Exercise –
Which lines below fall between the one containing "and rank -/" and the one containing "anew (R57). -/"? Repeat them exactly, counting both of those lines, and add nothing else.

Working data –
-- ==== Sys2Proof/Machine/Faults.lean ====
section
/-! DEFINITION. The Fault Reader: the Fault Class Map, ranked tables, scans and their interruptions, lamp verdicts
(R56 to R75, R77). -/

namespace Sys2Proof.Machine

/-! ## Classification and rank -/

/-- Whether a map entry fits a fault (R57). -/
def MapEntry.fits (e : MapEntry) (code source : Nat) : Bool :=
  decide (e.low ≤ code) && decide (code ≤ e.high) && (e.source == none || e.source == some source)

/-- The disposition and heat-stop of a fault: those of the first entry in map order that fits, else ADVISORY with
heat-stop no (R57). -/
def classify (map : List MapEntry) (code source : Nat) : Disposition × Bool :=
  match map.find? (fun e => e.fits code source) with
  | some e => (e.disposition, e.heatStop)
  | none => (.advisory, false)

/-- An entry classified anew (R57). -/
def FaultEntry.reclassify (map : List MapEntry) (e : FaultEntry) : FaultEntry :=
  { e with disposition := (classify map e.code e.source).1, heatStop := (classify map e.code e.source).2 }

/-- The five rank classes, 1 the highest (R65). -/
def FaultEntry.rankClass (e : FaultEntry) : Nat :=
  match e.disposition, e.active with
  | .blocking, true => 1
  | .blocking, false => 2
  | .advisory, true => 3
  | .advisory, false => 4
  | .ignore, _ => 5

/-- Of two entries, whether the first ranks above the second: rank class, then the later last-seen hour, then the lower
read index (R65). -/
def FaultEntry.above (x y : FaultEntry) : Bool :=
  if x.rankClass = y.rankClass then
    if x.lastSeen = y.lastSeen then decide (x.readIndex < y.readIndex) else decide (y.lastSeen < x.lastSeen)
  else decide (x.rankClass < y.rankClass)

/-- An entry put into its rank place of a ranked list (R65). -/
def rankInsert (e : FaultEntry) : List FaultEntry → List FaultEntry
  | [] => [e]
  | x :: xs => if e.above x then e :: x :: xs else x :: rankInsert e xs

/-- A list put in rank order (R65). -/
def rankSort : List FaultEntry → List FaultEntry
  | [] => []
  | x :: xs => rankInsert x (rankSort xs)

/-- Every entry classified anew and the list put in rank order anew (R57, R59, R67, R70). -/
def reclassifyAll (map : List MapEntry) (es : List FaultEntry) : List FaultEntry :=
  rankSort (es.map (FaultEntry.reclassify map))

/-! ## Taking a record -/

/-- Whether an entry has a key (R64). -/
def FaultEntry.hasKey (e : FaultEntry) (source code : Nat) : Bool := e.source == source && e.code == code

Final answer –
/-! ## Classification and rank -/

/-- Whether a map entry fits a fault (R57). -/
def MapEntry.fits (e : MapEntry) (code source : Nat) : Bool :=
  decide (e.low ≤ code) && decide (code ≤ e.high) && (e.source == none || e.source == some source)

/-- The disposition and heat-stop of a fault: those of the first entry in map order that fits, else ADVISORY with
heat-stop no (R57). -/
def classify (map : List MapEntry) (code source : Nat) : Disposition × Bool :=
  match map.find? (fun e => e.fits code source) with
  | some e => (e.disposition, e.heatStop)
  | none => (.advisory, false)

/-- An entry classified anew (R57). -/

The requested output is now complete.